Data shown:
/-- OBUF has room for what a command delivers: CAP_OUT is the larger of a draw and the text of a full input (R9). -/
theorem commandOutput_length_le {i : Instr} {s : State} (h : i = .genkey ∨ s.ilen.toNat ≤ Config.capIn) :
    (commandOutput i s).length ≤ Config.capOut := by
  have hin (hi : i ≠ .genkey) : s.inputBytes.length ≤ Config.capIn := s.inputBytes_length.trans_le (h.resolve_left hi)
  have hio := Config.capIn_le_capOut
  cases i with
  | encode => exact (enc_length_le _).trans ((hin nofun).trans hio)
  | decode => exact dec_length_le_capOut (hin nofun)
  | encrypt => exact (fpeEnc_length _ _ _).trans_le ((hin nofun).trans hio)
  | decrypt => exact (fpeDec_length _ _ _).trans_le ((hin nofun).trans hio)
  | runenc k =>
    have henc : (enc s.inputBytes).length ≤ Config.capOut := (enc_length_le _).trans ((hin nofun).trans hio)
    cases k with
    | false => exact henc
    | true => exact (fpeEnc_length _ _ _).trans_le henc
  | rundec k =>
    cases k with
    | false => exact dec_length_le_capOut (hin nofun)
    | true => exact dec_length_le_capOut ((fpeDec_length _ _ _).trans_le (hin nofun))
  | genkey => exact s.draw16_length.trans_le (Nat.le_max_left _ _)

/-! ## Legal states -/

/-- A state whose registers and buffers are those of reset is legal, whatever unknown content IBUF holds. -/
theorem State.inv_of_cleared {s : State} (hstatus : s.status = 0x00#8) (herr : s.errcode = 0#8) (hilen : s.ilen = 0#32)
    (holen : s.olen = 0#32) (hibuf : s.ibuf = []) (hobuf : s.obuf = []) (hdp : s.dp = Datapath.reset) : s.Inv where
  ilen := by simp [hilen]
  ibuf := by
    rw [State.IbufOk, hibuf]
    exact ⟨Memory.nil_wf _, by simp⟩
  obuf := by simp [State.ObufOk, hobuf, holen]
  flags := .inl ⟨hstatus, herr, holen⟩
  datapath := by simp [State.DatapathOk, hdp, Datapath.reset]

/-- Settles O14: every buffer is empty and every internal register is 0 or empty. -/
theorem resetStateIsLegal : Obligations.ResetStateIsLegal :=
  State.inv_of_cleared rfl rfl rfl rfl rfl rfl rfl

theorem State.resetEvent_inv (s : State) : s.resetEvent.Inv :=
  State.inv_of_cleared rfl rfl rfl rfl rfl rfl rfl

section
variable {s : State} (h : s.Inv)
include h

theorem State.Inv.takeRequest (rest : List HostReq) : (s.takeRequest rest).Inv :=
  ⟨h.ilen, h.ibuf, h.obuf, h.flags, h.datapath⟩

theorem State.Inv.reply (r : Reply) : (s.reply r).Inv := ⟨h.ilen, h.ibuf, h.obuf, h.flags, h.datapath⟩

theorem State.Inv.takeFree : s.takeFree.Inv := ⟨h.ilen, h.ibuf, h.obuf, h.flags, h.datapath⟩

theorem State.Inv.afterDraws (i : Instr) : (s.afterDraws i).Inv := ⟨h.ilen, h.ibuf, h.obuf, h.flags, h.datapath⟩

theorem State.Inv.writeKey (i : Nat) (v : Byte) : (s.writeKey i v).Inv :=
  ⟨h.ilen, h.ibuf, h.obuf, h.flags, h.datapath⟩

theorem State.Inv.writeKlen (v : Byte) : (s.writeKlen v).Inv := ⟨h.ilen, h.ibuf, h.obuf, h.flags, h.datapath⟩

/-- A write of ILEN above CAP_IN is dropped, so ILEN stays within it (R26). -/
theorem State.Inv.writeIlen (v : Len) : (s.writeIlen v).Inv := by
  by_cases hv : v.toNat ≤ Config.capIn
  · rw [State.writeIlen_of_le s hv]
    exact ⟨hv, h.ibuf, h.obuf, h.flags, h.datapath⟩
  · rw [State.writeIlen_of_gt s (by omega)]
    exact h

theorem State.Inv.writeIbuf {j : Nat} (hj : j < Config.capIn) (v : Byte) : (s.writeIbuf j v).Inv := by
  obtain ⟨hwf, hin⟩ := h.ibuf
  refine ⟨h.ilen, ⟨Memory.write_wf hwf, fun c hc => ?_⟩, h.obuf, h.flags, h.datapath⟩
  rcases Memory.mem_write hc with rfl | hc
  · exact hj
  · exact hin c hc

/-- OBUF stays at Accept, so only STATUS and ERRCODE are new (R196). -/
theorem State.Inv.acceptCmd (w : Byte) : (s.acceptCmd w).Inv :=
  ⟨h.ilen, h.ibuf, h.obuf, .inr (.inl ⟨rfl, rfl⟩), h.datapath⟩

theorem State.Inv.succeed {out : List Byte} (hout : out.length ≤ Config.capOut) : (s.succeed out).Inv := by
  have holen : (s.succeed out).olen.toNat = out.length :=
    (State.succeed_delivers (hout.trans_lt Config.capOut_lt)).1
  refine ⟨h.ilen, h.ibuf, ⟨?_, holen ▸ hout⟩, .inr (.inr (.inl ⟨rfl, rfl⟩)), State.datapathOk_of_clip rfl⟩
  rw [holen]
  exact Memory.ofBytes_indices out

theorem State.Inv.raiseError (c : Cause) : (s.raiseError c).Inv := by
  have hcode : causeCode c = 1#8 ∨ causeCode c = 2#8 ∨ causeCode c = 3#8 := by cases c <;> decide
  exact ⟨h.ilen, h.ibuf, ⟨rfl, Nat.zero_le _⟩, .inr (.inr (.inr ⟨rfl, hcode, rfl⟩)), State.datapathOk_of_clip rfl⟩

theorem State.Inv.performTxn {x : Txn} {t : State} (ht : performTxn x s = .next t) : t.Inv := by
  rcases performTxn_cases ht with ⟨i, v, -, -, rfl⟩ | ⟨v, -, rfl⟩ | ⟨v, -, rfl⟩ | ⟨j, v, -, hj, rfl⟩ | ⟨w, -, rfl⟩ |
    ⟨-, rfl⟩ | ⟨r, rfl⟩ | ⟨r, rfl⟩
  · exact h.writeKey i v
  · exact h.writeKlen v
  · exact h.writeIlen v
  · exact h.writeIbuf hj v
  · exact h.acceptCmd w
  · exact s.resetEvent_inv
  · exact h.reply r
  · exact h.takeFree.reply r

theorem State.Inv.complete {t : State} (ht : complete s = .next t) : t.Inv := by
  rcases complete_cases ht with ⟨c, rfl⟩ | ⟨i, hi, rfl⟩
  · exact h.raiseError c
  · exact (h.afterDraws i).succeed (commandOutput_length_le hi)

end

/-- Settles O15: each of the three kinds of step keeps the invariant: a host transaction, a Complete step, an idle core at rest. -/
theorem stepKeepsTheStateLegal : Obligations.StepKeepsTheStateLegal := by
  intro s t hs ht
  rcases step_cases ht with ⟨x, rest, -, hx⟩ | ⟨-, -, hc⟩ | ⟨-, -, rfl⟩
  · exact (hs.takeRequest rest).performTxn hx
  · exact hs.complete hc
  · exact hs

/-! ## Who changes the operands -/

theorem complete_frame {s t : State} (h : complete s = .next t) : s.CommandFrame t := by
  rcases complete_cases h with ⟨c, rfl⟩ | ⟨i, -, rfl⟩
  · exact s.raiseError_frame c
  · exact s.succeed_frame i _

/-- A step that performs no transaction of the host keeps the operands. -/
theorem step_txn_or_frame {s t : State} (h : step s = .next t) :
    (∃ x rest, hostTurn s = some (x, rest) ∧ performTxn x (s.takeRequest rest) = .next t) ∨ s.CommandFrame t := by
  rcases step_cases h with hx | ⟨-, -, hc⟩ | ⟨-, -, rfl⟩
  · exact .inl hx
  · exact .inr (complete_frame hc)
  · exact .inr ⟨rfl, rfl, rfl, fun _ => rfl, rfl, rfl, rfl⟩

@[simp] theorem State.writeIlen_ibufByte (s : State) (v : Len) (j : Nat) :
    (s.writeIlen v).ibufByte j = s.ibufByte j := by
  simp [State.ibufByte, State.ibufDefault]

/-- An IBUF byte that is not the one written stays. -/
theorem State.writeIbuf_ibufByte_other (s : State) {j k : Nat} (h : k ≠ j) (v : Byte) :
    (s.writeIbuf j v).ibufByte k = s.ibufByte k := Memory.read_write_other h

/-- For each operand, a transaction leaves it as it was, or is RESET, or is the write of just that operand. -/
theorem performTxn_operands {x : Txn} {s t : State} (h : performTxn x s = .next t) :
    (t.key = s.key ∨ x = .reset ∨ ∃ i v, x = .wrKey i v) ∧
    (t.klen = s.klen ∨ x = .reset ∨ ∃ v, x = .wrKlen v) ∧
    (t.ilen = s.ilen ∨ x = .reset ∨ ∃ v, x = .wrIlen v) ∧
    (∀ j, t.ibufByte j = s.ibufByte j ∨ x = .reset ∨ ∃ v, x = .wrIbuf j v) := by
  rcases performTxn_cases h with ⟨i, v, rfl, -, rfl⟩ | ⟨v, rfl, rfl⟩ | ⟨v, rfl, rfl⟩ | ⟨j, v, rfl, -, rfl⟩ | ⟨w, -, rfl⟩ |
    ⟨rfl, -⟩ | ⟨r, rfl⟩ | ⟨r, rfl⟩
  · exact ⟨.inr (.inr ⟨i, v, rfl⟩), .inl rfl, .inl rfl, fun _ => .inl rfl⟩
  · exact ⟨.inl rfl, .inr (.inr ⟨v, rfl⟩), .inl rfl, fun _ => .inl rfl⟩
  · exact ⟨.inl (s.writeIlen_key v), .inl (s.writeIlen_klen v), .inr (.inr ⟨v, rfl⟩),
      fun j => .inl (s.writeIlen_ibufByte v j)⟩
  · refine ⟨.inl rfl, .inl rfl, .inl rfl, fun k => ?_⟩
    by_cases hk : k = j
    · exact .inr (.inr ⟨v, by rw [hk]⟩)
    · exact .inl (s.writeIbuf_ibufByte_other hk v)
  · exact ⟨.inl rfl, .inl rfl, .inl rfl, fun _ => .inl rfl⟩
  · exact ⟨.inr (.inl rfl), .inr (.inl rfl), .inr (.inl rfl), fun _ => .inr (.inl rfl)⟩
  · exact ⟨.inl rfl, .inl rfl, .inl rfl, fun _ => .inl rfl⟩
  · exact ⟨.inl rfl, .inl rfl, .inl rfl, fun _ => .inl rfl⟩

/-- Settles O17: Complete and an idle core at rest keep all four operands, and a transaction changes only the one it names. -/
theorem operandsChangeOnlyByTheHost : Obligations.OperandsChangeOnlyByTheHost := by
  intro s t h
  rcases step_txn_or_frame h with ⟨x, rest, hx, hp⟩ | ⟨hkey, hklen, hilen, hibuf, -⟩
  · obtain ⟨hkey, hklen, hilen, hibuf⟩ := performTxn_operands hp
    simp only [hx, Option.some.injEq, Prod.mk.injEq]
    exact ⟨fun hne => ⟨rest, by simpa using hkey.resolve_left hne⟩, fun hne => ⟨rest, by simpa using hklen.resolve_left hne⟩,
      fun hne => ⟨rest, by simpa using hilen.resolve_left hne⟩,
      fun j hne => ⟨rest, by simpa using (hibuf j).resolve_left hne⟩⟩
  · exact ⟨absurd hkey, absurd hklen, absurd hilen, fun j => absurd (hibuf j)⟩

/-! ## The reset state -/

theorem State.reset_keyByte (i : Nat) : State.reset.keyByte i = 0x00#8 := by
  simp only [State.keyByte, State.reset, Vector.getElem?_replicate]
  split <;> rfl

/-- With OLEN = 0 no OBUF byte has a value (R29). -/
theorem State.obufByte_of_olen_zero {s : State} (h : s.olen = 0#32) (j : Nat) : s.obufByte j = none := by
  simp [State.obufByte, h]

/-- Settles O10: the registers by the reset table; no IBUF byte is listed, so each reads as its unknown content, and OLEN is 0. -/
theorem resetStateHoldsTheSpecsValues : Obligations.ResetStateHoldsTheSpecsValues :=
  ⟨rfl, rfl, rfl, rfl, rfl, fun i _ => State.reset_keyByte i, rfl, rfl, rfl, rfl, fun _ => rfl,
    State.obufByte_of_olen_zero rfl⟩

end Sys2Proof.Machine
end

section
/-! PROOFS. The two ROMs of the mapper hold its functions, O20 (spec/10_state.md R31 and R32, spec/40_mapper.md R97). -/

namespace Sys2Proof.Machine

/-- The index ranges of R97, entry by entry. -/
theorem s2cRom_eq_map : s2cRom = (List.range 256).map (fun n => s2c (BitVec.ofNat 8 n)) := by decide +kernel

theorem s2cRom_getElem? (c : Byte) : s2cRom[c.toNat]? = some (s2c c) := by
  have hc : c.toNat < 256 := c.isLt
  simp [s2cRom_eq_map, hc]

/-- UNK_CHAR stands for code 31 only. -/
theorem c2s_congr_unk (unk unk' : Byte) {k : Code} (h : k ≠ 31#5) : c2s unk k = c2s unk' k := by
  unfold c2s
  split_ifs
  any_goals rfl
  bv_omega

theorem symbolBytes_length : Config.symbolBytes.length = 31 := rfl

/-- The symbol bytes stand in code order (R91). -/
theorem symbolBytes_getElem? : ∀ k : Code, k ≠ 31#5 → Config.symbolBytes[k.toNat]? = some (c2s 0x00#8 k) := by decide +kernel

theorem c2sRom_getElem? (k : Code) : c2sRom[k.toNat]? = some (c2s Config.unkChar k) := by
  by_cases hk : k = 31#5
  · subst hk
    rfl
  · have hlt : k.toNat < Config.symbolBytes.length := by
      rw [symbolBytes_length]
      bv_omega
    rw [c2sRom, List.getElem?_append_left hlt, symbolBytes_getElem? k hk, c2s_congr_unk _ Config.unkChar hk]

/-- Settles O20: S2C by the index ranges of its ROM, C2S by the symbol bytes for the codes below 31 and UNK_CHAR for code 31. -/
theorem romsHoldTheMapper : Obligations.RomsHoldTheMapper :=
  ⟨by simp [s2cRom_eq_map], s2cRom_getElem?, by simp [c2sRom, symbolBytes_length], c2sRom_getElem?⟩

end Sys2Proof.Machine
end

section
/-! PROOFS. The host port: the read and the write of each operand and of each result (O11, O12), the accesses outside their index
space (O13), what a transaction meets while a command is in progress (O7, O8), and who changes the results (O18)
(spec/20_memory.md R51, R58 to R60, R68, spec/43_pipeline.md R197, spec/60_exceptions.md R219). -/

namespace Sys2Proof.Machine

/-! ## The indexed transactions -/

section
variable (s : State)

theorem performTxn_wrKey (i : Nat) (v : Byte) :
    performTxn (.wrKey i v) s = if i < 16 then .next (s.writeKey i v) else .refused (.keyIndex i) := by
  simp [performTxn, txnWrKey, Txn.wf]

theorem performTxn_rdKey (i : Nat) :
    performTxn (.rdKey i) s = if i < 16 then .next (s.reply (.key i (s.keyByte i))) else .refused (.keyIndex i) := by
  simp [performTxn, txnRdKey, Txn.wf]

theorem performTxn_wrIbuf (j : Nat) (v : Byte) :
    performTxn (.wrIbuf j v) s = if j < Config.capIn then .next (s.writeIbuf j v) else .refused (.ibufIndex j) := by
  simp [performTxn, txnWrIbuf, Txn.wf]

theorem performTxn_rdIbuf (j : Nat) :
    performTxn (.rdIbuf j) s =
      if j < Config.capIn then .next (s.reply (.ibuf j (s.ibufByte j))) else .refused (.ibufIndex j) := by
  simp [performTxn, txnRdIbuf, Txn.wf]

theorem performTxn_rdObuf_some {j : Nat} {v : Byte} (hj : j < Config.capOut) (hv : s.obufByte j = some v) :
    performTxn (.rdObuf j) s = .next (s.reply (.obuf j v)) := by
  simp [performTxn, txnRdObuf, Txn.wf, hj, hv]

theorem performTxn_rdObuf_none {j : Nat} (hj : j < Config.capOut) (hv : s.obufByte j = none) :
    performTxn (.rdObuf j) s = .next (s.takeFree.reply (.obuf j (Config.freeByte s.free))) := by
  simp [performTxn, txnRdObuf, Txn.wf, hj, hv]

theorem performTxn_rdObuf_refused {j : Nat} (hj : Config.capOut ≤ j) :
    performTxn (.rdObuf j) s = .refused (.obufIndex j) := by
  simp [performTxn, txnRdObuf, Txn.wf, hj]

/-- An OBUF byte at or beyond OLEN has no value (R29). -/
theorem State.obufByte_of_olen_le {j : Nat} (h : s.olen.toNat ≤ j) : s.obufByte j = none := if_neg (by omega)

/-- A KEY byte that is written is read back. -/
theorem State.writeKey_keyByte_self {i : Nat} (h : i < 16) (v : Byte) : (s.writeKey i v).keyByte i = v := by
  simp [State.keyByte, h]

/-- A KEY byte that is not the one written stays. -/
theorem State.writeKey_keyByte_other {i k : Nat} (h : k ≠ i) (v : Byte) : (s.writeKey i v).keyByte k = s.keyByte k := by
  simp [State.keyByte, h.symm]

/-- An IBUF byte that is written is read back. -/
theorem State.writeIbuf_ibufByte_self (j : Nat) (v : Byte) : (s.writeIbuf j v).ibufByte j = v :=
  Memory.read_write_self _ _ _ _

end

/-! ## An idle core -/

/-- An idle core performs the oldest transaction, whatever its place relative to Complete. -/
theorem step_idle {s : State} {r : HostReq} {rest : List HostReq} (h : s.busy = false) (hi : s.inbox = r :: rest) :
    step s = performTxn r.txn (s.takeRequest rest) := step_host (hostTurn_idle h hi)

---

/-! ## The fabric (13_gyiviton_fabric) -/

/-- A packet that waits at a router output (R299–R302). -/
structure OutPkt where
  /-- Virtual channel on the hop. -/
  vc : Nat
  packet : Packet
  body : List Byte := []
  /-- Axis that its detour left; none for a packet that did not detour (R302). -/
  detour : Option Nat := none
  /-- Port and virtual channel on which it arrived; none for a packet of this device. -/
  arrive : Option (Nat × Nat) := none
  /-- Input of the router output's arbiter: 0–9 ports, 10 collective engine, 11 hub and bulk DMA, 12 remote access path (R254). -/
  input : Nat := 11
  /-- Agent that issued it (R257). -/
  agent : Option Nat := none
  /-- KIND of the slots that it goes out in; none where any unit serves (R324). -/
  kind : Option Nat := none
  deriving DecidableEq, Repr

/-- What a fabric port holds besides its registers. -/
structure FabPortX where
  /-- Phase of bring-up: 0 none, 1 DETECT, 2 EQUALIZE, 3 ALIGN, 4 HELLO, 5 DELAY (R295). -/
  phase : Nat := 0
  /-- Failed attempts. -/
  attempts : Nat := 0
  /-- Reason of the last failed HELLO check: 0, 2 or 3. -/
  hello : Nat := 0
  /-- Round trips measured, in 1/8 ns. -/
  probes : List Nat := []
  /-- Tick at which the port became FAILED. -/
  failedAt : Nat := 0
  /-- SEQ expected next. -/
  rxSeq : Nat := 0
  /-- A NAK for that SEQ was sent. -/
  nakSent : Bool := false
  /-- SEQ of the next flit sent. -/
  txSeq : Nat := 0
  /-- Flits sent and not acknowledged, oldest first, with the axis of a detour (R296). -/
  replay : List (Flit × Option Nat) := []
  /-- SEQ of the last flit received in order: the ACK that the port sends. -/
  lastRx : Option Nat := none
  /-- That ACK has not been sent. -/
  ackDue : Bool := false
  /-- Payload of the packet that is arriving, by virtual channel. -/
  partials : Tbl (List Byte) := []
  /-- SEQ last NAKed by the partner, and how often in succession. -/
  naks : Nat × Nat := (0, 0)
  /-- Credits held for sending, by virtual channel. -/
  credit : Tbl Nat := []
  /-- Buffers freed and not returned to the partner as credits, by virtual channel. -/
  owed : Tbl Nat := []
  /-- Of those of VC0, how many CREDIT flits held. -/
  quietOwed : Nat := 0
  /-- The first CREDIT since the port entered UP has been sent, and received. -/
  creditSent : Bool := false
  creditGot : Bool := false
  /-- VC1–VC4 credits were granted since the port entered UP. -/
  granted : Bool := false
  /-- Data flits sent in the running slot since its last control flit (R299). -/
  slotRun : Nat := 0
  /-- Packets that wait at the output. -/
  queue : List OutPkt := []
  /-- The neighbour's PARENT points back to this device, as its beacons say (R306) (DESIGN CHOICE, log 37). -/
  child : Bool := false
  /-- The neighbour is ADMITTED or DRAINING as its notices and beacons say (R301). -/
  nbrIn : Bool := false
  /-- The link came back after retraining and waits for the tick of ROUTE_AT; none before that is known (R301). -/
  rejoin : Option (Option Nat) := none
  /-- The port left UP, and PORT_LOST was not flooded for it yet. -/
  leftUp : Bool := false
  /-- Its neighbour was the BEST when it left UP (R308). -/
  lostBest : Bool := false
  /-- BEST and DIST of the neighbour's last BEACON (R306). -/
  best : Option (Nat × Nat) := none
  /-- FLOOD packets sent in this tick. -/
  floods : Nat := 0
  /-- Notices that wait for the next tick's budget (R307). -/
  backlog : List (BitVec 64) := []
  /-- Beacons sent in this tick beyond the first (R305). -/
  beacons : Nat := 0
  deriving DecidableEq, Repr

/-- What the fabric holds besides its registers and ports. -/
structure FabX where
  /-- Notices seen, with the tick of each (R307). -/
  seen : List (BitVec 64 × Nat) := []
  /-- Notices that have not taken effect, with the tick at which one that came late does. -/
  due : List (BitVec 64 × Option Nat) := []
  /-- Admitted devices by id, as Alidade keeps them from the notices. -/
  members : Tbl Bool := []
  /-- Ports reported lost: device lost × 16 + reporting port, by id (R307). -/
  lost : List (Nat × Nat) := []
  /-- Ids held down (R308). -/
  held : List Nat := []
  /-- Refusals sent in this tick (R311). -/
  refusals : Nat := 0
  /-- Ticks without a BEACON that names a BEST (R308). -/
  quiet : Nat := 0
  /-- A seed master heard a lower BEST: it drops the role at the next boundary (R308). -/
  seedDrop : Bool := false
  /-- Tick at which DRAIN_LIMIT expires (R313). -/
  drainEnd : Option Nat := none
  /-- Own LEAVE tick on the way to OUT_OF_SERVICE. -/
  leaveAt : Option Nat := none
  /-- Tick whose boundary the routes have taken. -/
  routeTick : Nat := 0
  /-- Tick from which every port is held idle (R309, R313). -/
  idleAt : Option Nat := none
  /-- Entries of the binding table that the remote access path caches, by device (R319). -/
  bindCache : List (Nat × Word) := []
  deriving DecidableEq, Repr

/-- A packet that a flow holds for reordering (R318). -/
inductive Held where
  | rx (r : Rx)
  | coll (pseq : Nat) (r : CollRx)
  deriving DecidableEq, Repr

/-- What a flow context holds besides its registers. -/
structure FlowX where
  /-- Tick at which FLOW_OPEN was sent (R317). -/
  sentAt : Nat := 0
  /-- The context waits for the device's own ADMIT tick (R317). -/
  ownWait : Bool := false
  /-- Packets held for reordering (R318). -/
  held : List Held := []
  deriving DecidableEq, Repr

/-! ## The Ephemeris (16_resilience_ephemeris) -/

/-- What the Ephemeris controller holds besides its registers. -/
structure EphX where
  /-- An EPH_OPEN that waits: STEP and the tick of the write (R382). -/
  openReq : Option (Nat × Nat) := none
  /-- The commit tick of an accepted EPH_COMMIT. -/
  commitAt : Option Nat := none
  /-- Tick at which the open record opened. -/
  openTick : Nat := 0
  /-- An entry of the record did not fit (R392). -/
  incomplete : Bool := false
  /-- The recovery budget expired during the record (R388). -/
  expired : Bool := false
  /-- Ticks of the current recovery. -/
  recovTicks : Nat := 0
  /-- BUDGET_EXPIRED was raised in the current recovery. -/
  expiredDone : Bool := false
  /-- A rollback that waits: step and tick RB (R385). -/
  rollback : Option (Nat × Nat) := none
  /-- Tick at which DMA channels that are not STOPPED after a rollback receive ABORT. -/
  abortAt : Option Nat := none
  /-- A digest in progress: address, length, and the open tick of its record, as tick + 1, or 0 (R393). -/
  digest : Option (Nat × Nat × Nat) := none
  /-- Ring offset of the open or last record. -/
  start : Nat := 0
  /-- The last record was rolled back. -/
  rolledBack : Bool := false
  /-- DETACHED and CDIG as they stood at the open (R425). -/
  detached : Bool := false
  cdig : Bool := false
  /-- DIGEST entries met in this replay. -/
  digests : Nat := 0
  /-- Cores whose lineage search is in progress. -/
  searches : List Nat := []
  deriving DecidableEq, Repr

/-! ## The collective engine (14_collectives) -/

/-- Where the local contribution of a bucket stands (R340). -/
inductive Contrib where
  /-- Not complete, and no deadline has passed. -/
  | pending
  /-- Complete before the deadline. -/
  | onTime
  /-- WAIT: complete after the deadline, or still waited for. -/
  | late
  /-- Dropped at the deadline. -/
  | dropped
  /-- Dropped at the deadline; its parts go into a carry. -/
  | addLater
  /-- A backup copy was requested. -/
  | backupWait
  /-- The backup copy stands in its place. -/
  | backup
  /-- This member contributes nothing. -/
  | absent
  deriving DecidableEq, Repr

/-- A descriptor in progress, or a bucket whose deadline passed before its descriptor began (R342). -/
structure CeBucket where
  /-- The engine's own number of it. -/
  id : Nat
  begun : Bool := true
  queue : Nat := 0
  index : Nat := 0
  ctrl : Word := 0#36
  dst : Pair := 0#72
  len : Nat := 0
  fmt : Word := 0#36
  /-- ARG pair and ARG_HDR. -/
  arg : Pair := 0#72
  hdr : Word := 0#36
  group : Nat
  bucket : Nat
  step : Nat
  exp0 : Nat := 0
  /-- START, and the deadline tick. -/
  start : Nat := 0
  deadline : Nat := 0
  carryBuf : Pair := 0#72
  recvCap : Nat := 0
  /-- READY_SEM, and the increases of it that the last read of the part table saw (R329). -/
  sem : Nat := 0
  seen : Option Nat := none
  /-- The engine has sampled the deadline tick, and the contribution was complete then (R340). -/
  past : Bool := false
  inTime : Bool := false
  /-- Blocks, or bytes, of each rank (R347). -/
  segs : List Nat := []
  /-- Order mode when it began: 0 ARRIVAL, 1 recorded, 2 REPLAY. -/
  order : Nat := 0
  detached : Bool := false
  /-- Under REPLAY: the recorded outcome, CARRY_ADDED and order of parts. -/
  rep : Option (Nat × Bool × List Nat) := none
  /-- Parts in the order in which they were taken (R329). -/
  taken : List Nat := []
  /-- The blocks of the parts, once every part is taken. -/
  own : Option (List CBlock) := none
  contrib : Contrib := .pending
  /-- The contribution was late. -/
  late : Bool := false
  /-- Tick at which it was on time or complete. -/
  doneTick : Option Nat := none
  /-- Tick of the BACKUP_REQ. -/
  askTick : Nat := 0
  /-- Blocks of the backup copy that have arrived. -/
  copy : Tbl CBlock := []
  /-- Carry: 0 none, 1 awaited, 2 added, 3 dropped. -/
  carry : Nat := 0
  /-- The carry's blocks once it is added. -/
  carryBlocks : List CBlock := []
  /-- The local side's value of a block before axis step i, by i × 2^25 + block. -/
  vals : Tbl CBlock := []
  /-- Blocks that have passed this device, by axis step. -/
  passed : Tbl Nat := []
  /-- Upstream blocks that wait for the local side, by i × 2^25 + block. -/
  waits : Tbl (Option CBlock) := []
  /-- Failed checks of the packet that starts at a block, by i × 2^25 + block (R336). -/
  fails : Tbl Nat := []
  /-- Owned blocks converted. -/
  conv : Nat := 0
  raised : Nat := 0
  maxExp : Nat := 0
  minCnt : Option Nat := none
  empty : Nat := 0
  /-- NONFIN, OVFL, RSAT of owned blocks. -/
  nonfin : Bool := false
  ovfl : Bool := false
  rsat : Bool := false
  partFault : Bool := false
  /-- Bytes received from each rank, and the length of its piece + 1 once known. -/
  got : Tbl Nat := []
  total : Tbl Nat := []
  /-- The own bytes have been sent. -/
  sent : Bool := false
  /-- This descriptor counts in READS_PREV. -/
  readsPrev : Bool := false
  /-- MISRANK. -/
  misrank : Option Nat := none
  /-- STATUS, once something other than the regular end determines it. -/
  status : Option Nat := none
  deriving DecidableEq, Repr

What this task involves: For the material above, reproduce exactly the lines from the line with "input (R9). -/" to the line with "s.ilen = 0#32)", inclusive, and exclude all others.

Expected answer:
/-- OBUF has room for what a command delivers: CAP_OUT is the larger of a draw and the text of a full input (R9). -/
theorem commandOutput_length_le {i : Instr} {s : State} (h : i = .genkey ∨ s.ilen.toNat ≤ Config.capIn) :
    (commandOutput i s).length ≤ Config.capOut := by
  have hin (hi : i ≠ .genkey) : s.inputBytes.length ≤ Config.capIn := s.inputBytes_length.trans_le (h.resolve_left hi)
  have hio := Config.capIn_le_capOut
  cases i with
  | encode => exact (enc_length_le _).trans ((hin nofun).trans hio)
  | decode => exact dec_length_le_capOut (hin nofun)
  | encrypt => exact (fpeEnc_length _ _ _).trans_le ((hin nofun).trans hio)
  | decrypt => exact (fpeDec_length _ _ _).trans_le ((hin nofun).trans hio)
  | runenc k =>
    have henc : (enc s.inputBytes).length ≤ Config.capOut := (enc_length_le _).trans ((hin nofun).trans hio)
    cases k with
    | false => exact henc
    | true => exact (fpeEnc_length _ _ _).trans_le henc
  | rundec k =>
    cases k with
    | false => exact dec_length_le_capOut (hin nofun)
    | true => exact dec_length_le_capOut ((fpeDec_length _ _ _).trans_le (hin nofun))
  | genkey => exact s.draw16_length.trans_le (Nat.le_max_left _ _)

/-! ## Legal states -/

/-- A state whose registers and buffers are those of reset is legal, whatever unknown content IBUF holds. -/
theorem State.inv_of_cleared {s : State} (hstatus : s.status = 0x00#8) (herr : s.errcode = 0#8) (hilen : s.ilen = 0#32)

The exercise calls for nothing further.